When the football application blanks arrive from McCarter's office, Munro comes back from the last of a long succession of fishing trips, and notes become due for the ALUMNI MAGAZINE, we Jinow that the summer rest period is over and the long grind begins.
The Alumni Records Office supplies a tiding or two as follows: Richard Brown has a new address at 72 Windsor Rd., Wellesley Hills, Mass.; James Carter is chief clerk of District No. 9 of the Railway Mail Service, St. Paul, Minn.; Francis Allen now at 44 Gramercy Park, N. Y. C.; Norm Weaver at Middleburg, N. Y.; Hen Shields in the air conditioning business with General Electric at 11 East Merrick Rd., Freeport, N. Y.; and Gin Mullen at Box 726, Westhampton Beach, L. 1., which sounds like a temporary affair for summer sunning.
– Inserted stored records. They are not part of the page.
-- ==== Sys2Proof/Proofs/Sweeps.lean ====
section
/-! SWEEP: the TEST is requested, and the own records are selected as a dispatched TEST alarm selects them (R45, R126,
R178). -/

namespace Sys2Proof.Machine

variable {s t u : State} {c d id : Nat} {sp : Span} {cause : Cause} {st p : Byte} {run : Run}

/-! ### The origins of selected records (R18) -/

/-- The records of a circuit name the sweep of the span as their origin. -/
def OriginIs (sp : Span) (c : Nat) (s : State) : Prop := ∀ x ∈ s.paths, x.circuit = c → x.origin = some (.sweep sp)

theorem OriginIs.of_paths (h : OriginIs sp c s) (hpaths : t.paths = s.paths) : OriginIs sp c t := by
  rw [OriginIs, hpaths]
  exact h

theorem originIs_modifyPath {f : PathRecord → PathRecord} (hcircuit : ∀ x, (f x).circuit = x.circuit)
    (horigin : ∀ x, x.origin = some (.sweep sp) → (f x).origin = some (.sweep sp)) (h : OriginIs sp c s) :
    OriginIs sp c (modifyPath d f s) := by
  refine List.forall_mem_map.2 fun x hx hxc => ?_
  by_cases hd : x.circuit = d
  · rw [if_pos hd, hcircuit] at hxc
    rw [if_pos hd]
    exact horigin x (h x hx hxc)
  · rw [if_neg hd] at hxc ⊢
    exact h x hx hxc

theorem originIs_setOrigin (h : OriginIs sp c s) : OriginIs sp c (setOrigin d (.sweep sp) s) :=
  originIs_modifyPath (fun _ => rfl) (fun _ _ => rfl) h

theorem originIs_setOrigin_self (sp : Span) (c : Nat) (s : State) : OriginIs sp c (setOrigin c (.sweep sp) s) := by
  refine List.forall_mem_map.2 fun x _ hxc => ?_
  by_cases hc : x.circuit = c
  · rw [if_pos hc]
  · rw [if_neg hc] at hxc
    exact absurd hxc hc

theorem originIs_setRecordState (y : RecordState) (h : OriginIs sp c s) : OriginIs sp c (setRecordState d y s) :=
  originIs_modifyPath (fun _ => rfl) (fun _ h => h) h

theorem originIs_modifyRun (f : Run → Run) (h : OriginIs sp c s) : OriginIs sp c (modifyRun id f s) :=
  h.of_paths (by simp)

theorem originIs_moveIntoRun (y : RecordState) (h : OriginIs sp c s) : OriginIs sp c (moveIntoRun id d y s) := by
  unfold moveIntoRun
  split
  · split
    · exact h.of_paths (by simp)
    · exact h
  · exact h.of_paths (by simp)
  · exact originIs_setRecordState _ (h.of_paths (by simp))
  · exact originIs_setRecordState _ h
  · exact h

theorem originIs_takeSelected (h : OriginIs sp c s) : OriginIs sp c (takeSelected id sp s d) := by
  unfold takeSelected
  split
  · dsimp only
    split
    · exact originIs_setOrigin h
    · exact originIs_modifyRun _ (originIs_moveIntoRun _ (originIs_setOrigin h))
  · exact h

theorem originIs_takeSelected_self (hcurrent : s.sched.current ≠ none) : OriginIs sp c (takeSelected id sp s c) := by
  obtain ⟨run, hrun⟩ := Option.ne_none_iff_exists'.1 hcurrent
  cases hfound : findPath s c with
  | none =>
    have hno : ∀ x ∈ s.paths, x.circuit ≠ c := by simpa [findPath] using hfound
    have hsame : takeSelected id sp s c = s := by rw [takeSelected, hfound]
    rw [hsame]
    exact fun x hx hxc => absurd hxc (hno x hx)
  | some r =>
    rw [takeSelected, hfound, hrun]
    dsimp only
    split
    · exact originIs_setOrigin_self sp c s
    · exact originIs_modifyRun _ (originIs_moveIntoRun _ (originIs_setOrigin_self sp c s))

/-! ### A run stays current -/

theorem current_modifyRun (f : Run → Run) (h : s.sched.current ≠ none) :
    (modifyRun id f s).sched.current ≠ none := by
  simpa [modifyRun] using h

theorem current_takeSelected (h : s.sched.current ≠ none) : (takeSelected id sp s c).sched.current ≠ none := by
  have hmove (y : RecordState) (u : State) (hu : u.sched.current ≠ none) :
      (moveIntoRun id c y u).sched.current ≠ none := by
    unfold moveIntoRun
    split
    · split
      · exact current_modifyRun _ hu
      · exact hu
    · have howner : (handOnOwner c u).sched.current ≠ none := by
        unfold handOnOwner
        repeat' split
        exacts [current_modifyRun _ hu, hu, hu]
      simpa [adoptSlot] using howner
    · rename_i m _
      cases m <;> exact hu
    · exact hu
    · exact hu
  unfold takeSelected
  split
  · dsimp only
    split
    · exact h
    · exact current_modifyRun _ (hmove _ _ h)
  · exact h

theorem originIs_foldl_takeSelected (sel : List Nat) : ∀ {s : State}, s.sched.current ≠ none →
    ∀ c ∈ sel, OriginIs sp c (sel.foldl (takeSelected id sp) s) := by
  have hkeeps (l : List Nat) : ∀ {u : State} {c : Nat}, OriginIs sp c u →
      OriginIs sp c (l.foldl (takeSelected id sp) u) := by
    induction l with
    | nil => exact fun h => h
    | cons d l ih => exact fun h => ih (originIs_takeSelected h)
  induction sel with
  | nil => exact fun _ _ hc => absurd hc (by simp)
  | cons d sel ih =>
    intro s hcurrent c hc
    rcases List.mem_cons.1 hc with rfl | hc
    · exact hkeeps sel (originIs_takeSelected_self hcurrent)
    · exact ih (current_takeSelected hcurrent) c hc

theorem originIs_applyAlarm (hempty : s.sched.current = none → s.sched.stack = []) (hc : c ∈ selection s sp) :
    OriginIs sp c (applyAlarm sp cause s) := by
  have hsel : selection s sp ≠ [] := List.ne_nil_of_mem hc
  by_cases hroom : s.sched.stack.length < 4
  · rw [applyAlarm_of_room hsel hroom]
    have hstarted : (startRun sp cause (suspendCurrent s)).sched.current ≠ none := by simp [startRun]
    exact (originIs_foldl_takeSelected (id := s.sched.nextRun) _ hstarted c hc).of_paths (by simp [newRun])
  · have hcap : ¬ s.sched.stack.length < Config.stackCapacity := hroom
    have hcurrent : s.sched.current ≠ none := fun hnone => hroom (by simp [hempty hnone])
    obtain ⟨run, hrun⟩ := Option.ne_none_iff_exists'.1 hcurrent
    rw [applyAlarm, sweepResult, if_neg hsel, if_neg hcap]
    dsimp only
    rw [mergeRun, hrun]
    exact (originIs_foldl_takeSelected (id := run.id) _ hcurrent c hc).of_paths (by simp)

/-! ### The command (R126, R178) -/

/-- The station and the port of a SWEEP as a span. -/
def sweptSpan (st p : Byte) : Span := ⟨st.toNat, p.toNat⟩

theorem exec_sweep (hrun : s.runState = .running) : exec (.sweep st p) s =
    .next (answer (.sweep st p) (serveSweep (sweptSpan st p) (heldCommand (.sweep st p) s))) := by
  have harm : exec (.sweep st p) s = execSweep st p s := rfl
  rw [harm, execSweep, gateSweep, gate_of_running hrun]
  rfl

theorem badSpan_iff (s : State) (sp : Span) : badSpan s sp = true ↔ stationOk sp.station = false ∨ 15 < sp.port ∨
    (sp.station = s.image.station ∧ s.image.classAt sp.port ≠ .lineIn) := by
  have hown : s.own = s.image.station := rfl
  simp [badSpan, hown, or_assoc, Nat.succ_le_iff]

theorem pendTest_eq (sp : Span) (s : State) : pendAlarm ⟨.test, sp⟩ s = s.setScanner { s.scanner with
    alarms := if s.scanner.alarms.any (·.kind == .test) then
        s.scanner.alarms.map fun a => if a.kind = .test then ⟨.test, sp⟩ else a
      else s.scanner.alarms ++ [⟨.test, sp⟩] } := by
  simp [pendAlarm, changeScanner, Alarm.replacedBy]

/-- The command is pending, and so is the TEST. -/
def testPended (st p : Byte) (s : State) : State :=
  pendAlarm ⟨.test, sweptSpan st p⟩ (heldCommand (.sweep st p) s)

/-- The state that SWEEP leaves before its response. -/
def swept (st p : Byte) (s : State) : State := applyAlarm (sweptSpan st p) .test (testPended st p s)

theorem serveSweep_of_good (hgood : ¬ badSpan (heldCommand (.sweep st p) s) (sweptSpan st p) = true) :
    serveSweep (sweptSpan st p) (heldCommand (.sweep st p) s) =
      ⟨.done, .swept (selection s (sweptSpan st p)).length (sweepResult s (selection s (sweptSpan st p)))
        (s.scanner.alarms.any (·.kind == .test)), swept st p s⟩ := by
  rw [serveSweep, if_neg hgood]
  rfl

theorem swept_scanner (st p : Byte) (s : State) : (swept st p s).scanner = { (requestEnded s).scanner with
    alarms := if s.scanner.alarms.any (·.kind == .test) then
        s.scanner.alarms.map fun a => if a.kind = .test then ⟨.test, sweptSpan st p⟩ else a
      else s.scanner.alarms ++ [⟨.test, sweptSpan st p⟩] } := by
  have hscanner : (swept st p s).scanner = (testPended st p s).scanner := by simp [swept]
  rw [hscanner, testPended, pendTest_eq]
  rfl

theorem swept_of_none (hsel : selection s (sweptSpan st p) = []) : (swept st p s).paths = s.paths ∧
    (swept st p s).sched = s.sched ∧ (swept st p s).probes = s.probes := by
  rw [swept, applyAlarm_of_none (s := testPended st p s) hsel]
  exact ⟨rfl, rfl, rfl⟩

theorem originIs_swept (hok : SchedulerOk s) (hc : c ∈ selection s (sweptSpan st p)) :
    OriginIs (sweptSpan st p) c (swept st p s) := by
  obtain ⟨_, hempty, _⟩ := hok
  exact originIs_applyAlarm (s := testPended st p s) hempty.1 hc

/-- The state is the one that the dispatch of a TEST alarm of the span leaves. -/
theorem exec_testDispatch {a : Received} (ha : a.payload = .spanAlarm .test (sweptSpan st p)) :
    exec .spanAlarmDispatch (((heldCommand (.sweep st p) s).setScanner
      { (requestEnded s).scanner with alarms := (swept st p s).scanner.alarms }).setLoop
      { s.loop with receive := a :: s.loop.receive }) = .next (swept st p s) := by
  rw [exec_spanAlarmDispatch (rest := s.loop.receive) rfl ha (by decide), swept_scanner, swept, testPended, pendTest_eq]
  rfl

/-- Settles O35: a bad span is refused; else the TEST pends, and the selection is taken as at its dispatch. -/
theorem sweepRequestsTheTestAndSelects : Obligations.SweepRequestsTheTestAndSelects := by
  refine fun st p s hrun => ⟨fun hbad => ?_, fun hstation hport hline hok => ?_⟩
  · have hrefused : badSpan (heldCommand (.sweep st p) s) (sweptSpan st p) = true := (badSpan_iff _ _).2 hbad
    rw [exec_sweep hrun, serveSweep, if_pos hrefused]
    rfl
  · have hgood : ¬ badSpan (heldCommand (.sweep st p) s) (sweptSpan st p) = true := by
      rw [badSpan_iff]
      rintro (hbad | hbad | ⟨hown, hclass⟩)
      · exact absurd (hbad.symm.trans hstation) (by simp)
      · exact absurd hport (Nat.not_le_of_lt hbad)
      · exact hclass (hline hown)
    refine ⟨_, exec_sweep hrun, ?_⟩
    rw [serveSweep_of_good hgood]
    have hframe : (swept st p s).hops = s.hops ∧ (swept st p s).lines = s.lines ∧ (swept st p s).windows = s.windows ∧
        (swept st p s).loop = s.loop ∧ (swept st p s).roster = s.roster := by
      simp [swept, testPended, heldCommand_eq]
    exact ⟨rfl, congrArg TagScanner.alarms (swept_scanner st p s),
      fun c hc r hr => originIs_swept hok hc r (List.mem_of_find?_eq_some hr)
        (beq_iff_eq.1 (List.find?_some (p := fun x : PathRecord => x.circuit == c) hr)),
      fun a ha => ⟨_, exec_testDispatch ha, rfl⟩, swept_of_none, hframe⟩

end Sys2Proof.Machine
end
Art Brentano is running a bookstore on Fifth Avenue, which doesn't seem entirely new somehow; Dick Seward is in the wholesale redwood lumber business in Los Angeles, Calif., living in San Marino; Hal Janes—new address, 9 Holman St., Waltham, Mass.; Certified Public Accountant Larry Aldrich is living at 97 Bradford St., Rye, N. Y.; Richard Wilder is claims supervisor of the Social Security Board, Manchester, N. H.; and Jim Stevens is with the Otselic Valley Nat'l Bank, So. Otselic, N. Y.
Walter Aylsworth reports his address as R. F. D. 2, Princess Anne, Md., and his business as operator of a summer resort; Wilbur Johnson is at 428 Walnut St., New Orleans, La.; Chuck Eaton has a new address at 111 Gordon Rd., Waban, Mass.; Milt Tucker is an architect living at 1511 22d St., N.W., Washington, D. C.; and Wally Baker is now at 3090 Woodbury Rd., Shaker Heights, Ohio.
The approaching football season is the breeding time of class news. Just now we are destitute except for the above and a few words about our coming Twentieth Reunion. We have heard so much from 'l7 and '18 about how colossal were their affairs that we have, got scared and are starting good and early with the business of making them look their own puny size. It is Spider's desire to have things pretty well organized before the Harvard game. With this in mind the Executive Committee is now being formed. Your President has appointed Louie Munro and Elmer Pilsbury co-chairmen, and before these words reach you they will have their committee together and will have had several meetings. Munro as you know has served as chairman of reunion committees since you were a small boy and has the experience of the ages laid away in his bald skull in neat strata, which disclose to the geologically minded the history of the class. Pilsbury brings to the job a fresh viewpoint, a genius for organization, and a mean ability to play the piano, should the committee wish to sing at any of its meetings. Start saving now and get braced for the pressure to be laid on.
The only other tidbit of news was gleaned from a recent article in the Boston Post. It dealt with the life of Congressman Joe Martin of Massachusetts, chairman of the Republican National Congressional Campaign Committee, and stated that he had wanted to go to Dartmouth but could not, and so chose the next best thing in sending his two brothers there—one of these is, in case you wouldn't know, E. E. (Spider to you) Martin, our illustrious class president.